Surrealism flourished in Europe between World War I and II. A literary, philosophical and artistic movement that explored human mind, championing the irrational, the poetic and the revolutionary.
Surrealism grew principally out of the earlier Dada movement, which before World War I produced works of anti-art that deliberately defied reason; but Surrealism’s emphasis was not on negation but on positive expression. The movement represented a reaction against what its members saw as the destruction wrought by the “rationalism” that had guided European culture and politics in the past and that had culminated in the horrors of World War I.
Founded by the poet André Breton in Paris in 1924, Surrealism was an artistic and literary movement. It proposed that the Enlightenment—the influential 17th- and 18th-century intellectual movement that championed reason and individualism—had suppressed the superior qualities of the irrational, unconscious mind. Surrealism’s goal was to liberate thought, language, and human experience from the oppressive boundaries of rationalism.
Breton had studied medicine and psychiatry and was well-versed in the psychoanalytical writings of Sigmund Freud. He was particularly interested in the idea that the unconscious mind—which produced dreams—was the source of artistic creativity. A devoted Marxist, Breton also intended Surrealism to be a revolutionary movement capable of unleashing the minds of the masses from the rational order of society.
How to access the unconscious?
Automatism, a practice that is akin to free association or a stream of consciousness, gave the Surrealists the means to produce unconscious artwork. Surrealist artist
André Masson’s mixed-media canvas Battle of Fishes (1926) is an early example of automatic painting. To begin, Masson took gesso—a tacky substance typically used to prime supports for painting—and let it freely fall across the surface of his canvas. He then threw sand over it, letting the grains stick to the adhesive at random, and doodled and painted around the resulting forms. Artists employing automatic methods embraced the element of chance, often to surprising results. Masson’s end product features two prehistoric fish, jaws dripping with blood, fighting it out in the primordial ooze: an unconscious demonstration of the inherent violence of nature.

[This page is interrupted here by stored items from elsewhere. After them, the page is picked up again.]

-- ==== Sys2Proof/Laws/Catalogue.lean ====
section
/-! SUPPORT. Reading a history after an append, and the canonical form of histories (R34). -/

set_option Elab.async false

namespace Sys2Proof.Machine

/-- Trimming changes no record that can be read. -/
theorem trimSilent_getD (h : History) : ∀ k, (trimSilent h).getD k Record.silent = h.getD k Record.silent := by
  induction h with
  | nil => intro k; rfl
  | cons r rest ih =>
    intro k
    simp only [trimSilent]
    split
    · next e =>
      have hz : ∀ j, rest.getD j Record.silent = Record.silent := by
        intro j; rw [← ih j, e]; simp
      split
      · next hr => cases k with
        | zero => simp [hr]
        | succ j => rw [List.getD_cons_succ, hz]; simp
      · cases k with
        | zero => simp
        | succ j => rw [List.getD_cons_succ, List.getD_cons_succ, hz]; simp
    · next r2 rest2 e =>
      cases k with
      | zero => simp
      | succ j => rw [List.getD_cons_succ, List.getD_cons_succ, ← e]; exact ih j

theorem trimSilent_idem (h : History) : trimSilent (trimSilent h) = trimSilent h := by
  induction h with
  | nil => rfl
  | cons r rest ih =>
    simp only [trimSilent]
    split
    · split
      · rfl
      · next hr => simp [trimSilent, hr]
    · next r2 rest2 e =>
      rw [e] at ih
      simp only [trimSilent] at ih ⊢
      rw [ih]

theorem trimSilent_length (h : History) : (trimSilent h).length ≤ h.length := by
  induction h with
  | nil => simp [trimSilent]
  | cons r rest ih =>
    simp only [trimSilent]
    split
    · split <;> simp
    · next r2 rest2 e =>
      rw [e] at ih
      simpa using ih

/-- R34: the newest record is the appended one. -/
theorem History.read_append_zero (h : History) (r : Record) : (h.append r).read 0 = r := by
  simp only [History.read, History.append, trimSilent_getD]
  simp

/-- R34: every other record that the ring still holds is one tick older. -/
theorem History.read_append_succ (h : History) (r : Record) {k : Nat} (hk : k + 1 < 8192) :
    (h.append r).read (k + 1) = h.read k := by
  simp only [History.read, History.append, trimSilent_getD]
  rw [show (r :: h).take 8192 = r :: h.take 8191 from rfl, List.getD_cons_succ]
  simp only [List.getD_eq_getElem?_getD]
  rw [List.getElem?_take_of_lt (by omega)]

/-- An append leaves a history in its canonical form. -/
theorem History.wf_append (h : History) (r : Record) : (h.append r).wf = true := by
  have h1 := trimSilent_length ((r :: h).take 8192)
  have h2 : ((r :: h).take 8192).length ≤ 8192 := by simp
  simp only [History.wf, History.append, trimSilent_idem, beq_self_eq_true, Bool.and_true]
  exact decide_eq_true (Nat.le_trans h1 h2)

/-- R38: a record moves a tracker but not its flag. -/
@[simp] theorem Tracker.step_flag (t : Tracker) (r : Record) : (t.step r).flag = t.flag := by
  unfold Tracker.step; split
  · rfl
  · split
    · rfl
    · split <;> rfl

end Sys2Proof.Machine
end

Not every Surrealist chose to create such abstract works, however.
As an interwar movement beginning in Paris in the 1920s, Surrealism responded to a post-World War I period that saw the slow reconstruction of major French cities, the height of the French colonial empire abroad, and the rise of fascism across Europe.
By 1937, however, most of the major figures in Surrealism had been forced to leave Europe to escape Nazi persecution.
The importance of Surrealism in modern days
Surrealism represents a crucible of avant-garde ideas and techniques that contemporary artists are still using today, including the introduction of chance elements into works of art. These methods opened up a new mode of painterly practice pursued by the Abstract Expressionists. The element of chance has also proven integral to performance art, as in the unscripted. Happenings of the 1950’s, and even to computer art based on randomization. The Surrealist focus on dreams, psychoanalysis, and fantastic imagery has provided fodder for a number of artists working today, such as Glenn Brown, who has also directly appropriated Dalí’s art in his own painting.